Second, Our idea of love has been completely sabotaged by unrealistic romance as it's wholly based on that "kuch kuch" you feel (you'll find a lot of kuch kuch hota hai referances in the post because I've watched this bollywood romance for a million times). It's not surprising, considering the concept of love promoted by our media and literature but this dramatic approach leads to failure of love marriages. For instances, romance doesn't mean losing the sense of individuality but not many couples here subscribe to this belief. The minute they express affection and accept each other as partners other people, specially opposite gender, become a forbidden or at least disputed territory and this grey area is justified with possessiveness and romance. Is such romance any good? Does a relationship brimming with insecurities, lacking friendship and compatibility reap any fruit? No!

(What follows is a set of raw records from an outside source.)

-- ==== Sys2Proof/Laws/Flags.lean ====
section
/-! SUPPORT. The ALU: its result as addition and subtraction of words, the flag function, and all that an ALU operation does
(R170 to R172). -/

namespace Sys2Proof.Machine

theorem AluOp.result_add {n : Nat} (a b : BitVec n) : AluOp.add.result a b = a + b := by
  simp [AluOp.result, AluOp.exact, BitVec.ofInt_add]

theorem AluOp.result_sub {n : Nat} (a b : BitVec n) : AluOp.sub.result a b = a - b := by
  simp [AluOp.result, AluOp.exact, Int.sub_eq_add_neg, BitVec.ofInt_add, BitVec.ofInt_neg, BitVec.sub_eq_add_neg]

theorem AluOp.result_cmp {n : Nat} (a b : BitVec n) : AluOp.cmp.result a b = a - b := AluOp.result_sub a b

theorem result_add_isSum {n : Nat} (a b : BitVec n) : IsSum a b (AluOp.add.result a b) := by
  rw [AluOp.result_add]
  exact BitVec.toNat_add a b

theorem result_sub_isDifference {n : Nat} (a b : BitVec n) : IsDifference a b (AluOp.sub.result a b) := by
  simp [IsDifference, AluOp.result, AluOp.exact, BitVec.toNat_ofInt]
  have h : (0 : Int) ≤ (a.toNat - b.toNat : Int) % 2 ^ n := Int.emod_nonneg _ (by positivity)
  omega

theorem result_cmp_isDifference {n : Nat} (a b : BitVec n) : IsDifference a b (AluOp.cmp.result a b) :=
  result_sub_isDifference a b

/-! ### The flag function (R172) -/

theorem zeroFlag_iff {n : Nat} (r : BitVec n) : zeroFlag r = true ↔ r.toNat = 0 := by
  simp [zeroFlag, BitVec.toNat_eq]

theorem signFlag_iff {n : Nat} (r : BitVec n) : signFlag r = true ↔ r.toInt < 0 := by
  simp [signFlag, BitVec.msb_eq_toInt]

theorem flagsTell_setFlags {n : Nat} (r : BitVec n) (s : State) :
    FlagsTell r (s.setFlags (zeroFlag r) (signFlag r)) :=
  ⟨zeroFlag_iff r, signFlag_iff r⟩

/-- The two flags of a result are never both set. -/
theorem flags_exclusive {n : Nat} (r : BitVec n) : ¬ (zeroFlag r = true ∧ signFlag r = true) := by
  rintro ⟨hz, hs⟩
  rw [zeroFlag_iff] at hz
  rw [signFlag_iff] at hs
  have : r = 0#n := BitVec.eq_of_toNat_eq (by simp [hz])
  subst this
  simp at hs

/-! ### The ALU operation (R170) -/

/-- The result an ALU operation computes in a state. -/
abbrev State.aluResult (s : State) (op : AluOp) (w : Width) (dst : Place) (src : Source) : BitVec w.bits :=
  op.result (s.readPlace w dst) (s.readSource w src)

theorem State.arith_add (s : State) (w : Width) (dst : Place) (src : Source) :
    s.arith .add w dst src = (s.writePlace w dst (s.aluResult .add w dst src)).setFlags
      (zeroFlag (s.aluResult .add w dst src)) (signFlag (s.aluResult .add w dst src)) := rfl

theorem State.arith_sub (s : State) (w : Width) (dst : Place) (src : Source) :
    s.arith .sub w dst src = (s.writePlace w dst (s.aluResult .sub w dst src)).setFlags
      (zeroFlag (s.aluResult .sub w dst src)) (signFlag (s.aluResult .sub w dst src)) := rfl

theorem State.arith_cmp (s : State) (w : Width) (dst : Place) (src : Source) :
    s.arith .cmp w dst src =
      s.setFlags (zeroFlag (s.aluResult .cmp w dst src)) (signFlag (s.aluResult .cmp w dst src)) := rfl

theorem State.readPlace_setFlags (s : State) (z n : Bool) (w : Width) (p : Place) :
    (s.setFlags z n).readPlace w p = s.readPlace w p := by
  cases p <;> cases w <;> rfl

theorem State.readSource_setFlags (s : State) (z n : Bool) (w : Width) (src : Source) :
    (s.setFlags z n).readSource w src = s.readSource w src := by
  cases src
  · exact s.readPlace_setFlags z n w _
  · rfl

theorem State.writePlace_setFlags (s : State) (z n : Bool) (w : Width) (p : Place) (v : BitVec w.bits) :
    (s.setFlags z n).writePlace w p v = (s.writePlace w p v).setFlags z n := by
  cases p <;> cases w <;> rfl

/-- A written result with its flags is all an ADD or SUB does. -/
theorem State.stores_result (s : State) (w : Width) (dst : Place) (r : BitVec w.bits) (h : s.mem.wf) :
    Stores w dst r s ((s.writePlace w dst r).setFlags (zeroFlag r) (signFlag r)) := by
  refine ⟨?_, flagsTell_setFlags r _, s.writePlace_sameRegsOutside w dst r, s.writePlace_sameMemOutside w dst r h,
    s.writePlace_sameControl w dst r⟩
  rw [State.readPlace_setFlags]
  exact s.readPlace_writePlace_self w dst r h

theorem State.arith_add_stores (s : State) (w : Width) (dst : Place) (src : Source) (h : s.mem.wf) :
    Stores w dst (s.aluResult .add w dst src) s (s.arith .add w dst src) := s.stores_result w dst _ h

theorem State.arith_sub_stores (s : State) (w : Width) (dst : Place) (src : Source) (h : s.mem.wf) :
    Stores w dst (s.aluResult .sub w dst src) s (s.arith .sub w dst src) := s.stores_result w dst _ h

theorem State.arith_cmp_compares (s : State) (w : Width) (dst : Place) (src : Source) :
    Compares w (s.aluResult .cmp w dst src) s (s.arith .cmp w dst src) :=
  ⟨flagsTell_setFlags _ s, fun _ => rfl, fun _ => rfl, rfl, rfl, rfl⟩

/-- An ALU operation writes the destination, or nothing, and then both flags. -/
theorem State.arith_cases (s : State) (op : AluOp) (w : Width) (dst : Place) (src : Source) :
    ∃ u r, (u = s ∨ u = s.writePlace w dst r) ∧ s.arith op w dst src = u.setFlags (zeroFlag r) (signFlag r) := by
  cases op
  · exact ⟨_, _, .inr rfl, s.arith_add w dst src⟩
  · exact ⟨_, _, .inr rfl, s.arith_sub w dst src⟩
  · exact ⟨_, _, .inl rfl, s.arith_cmp w dst src⟩

end Sys2Proof.Machine
end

In my opinion marriage or partnership is a lot more than loving a person and filling their physical satisfactions. Its about financial stability, respecting personal boundaries, sharing and understanding the choices of your partner and striving together for a world both are happy in. It's about wrapping your mind around the idea of individualism that both man and woman tying a knot into a marital bond used to have their individual lives as well and this demands strong connection. A connection beyond romance. But in love marriages, I've seen couples losing that personal space. I've seen married people ditching their friend to appease  their counterparts. I've seen husbands pushing their wives into facing pointless antagonism from their side of the family for the sake of a stable marriage. Not that I think marriage shouldn't have an element of compromise or love in it, my only point is never get blindsided by your romantic attractions. Give yourself a reality check because marriage is something bigger than flowers and hearts. Couples face real life problems which idea of love alone cannot solve. It demands a bonding more than the kind of love Bollywood movies have been feeding us since long times. 
Yes, I always hated Rahul for choosing tina over Anjali! 
Think about it, does mantra of "love at first sight" makes much sense once you have signed a contract of sharing a room for whole life and raising offsprings together? It demands more than a romantic setting. It asks for sense of security, commitment, understanding and celebration of each other's individuality and a relationship devoid of compatibility can never provide that. So, if an arrange marriage can be scary, a hasty love marriage with scarce compatibility can be equally damaging. In a nutshell, introduce a bit of rationality while taking a relationship to marriage because it's not necessary to marry a person you are in love with but It's absolutely necessary to have a partner who understands your needs other than romance as well and strive to let you make a life you've wanted for yourself. Yes, that's the idea of compatibility.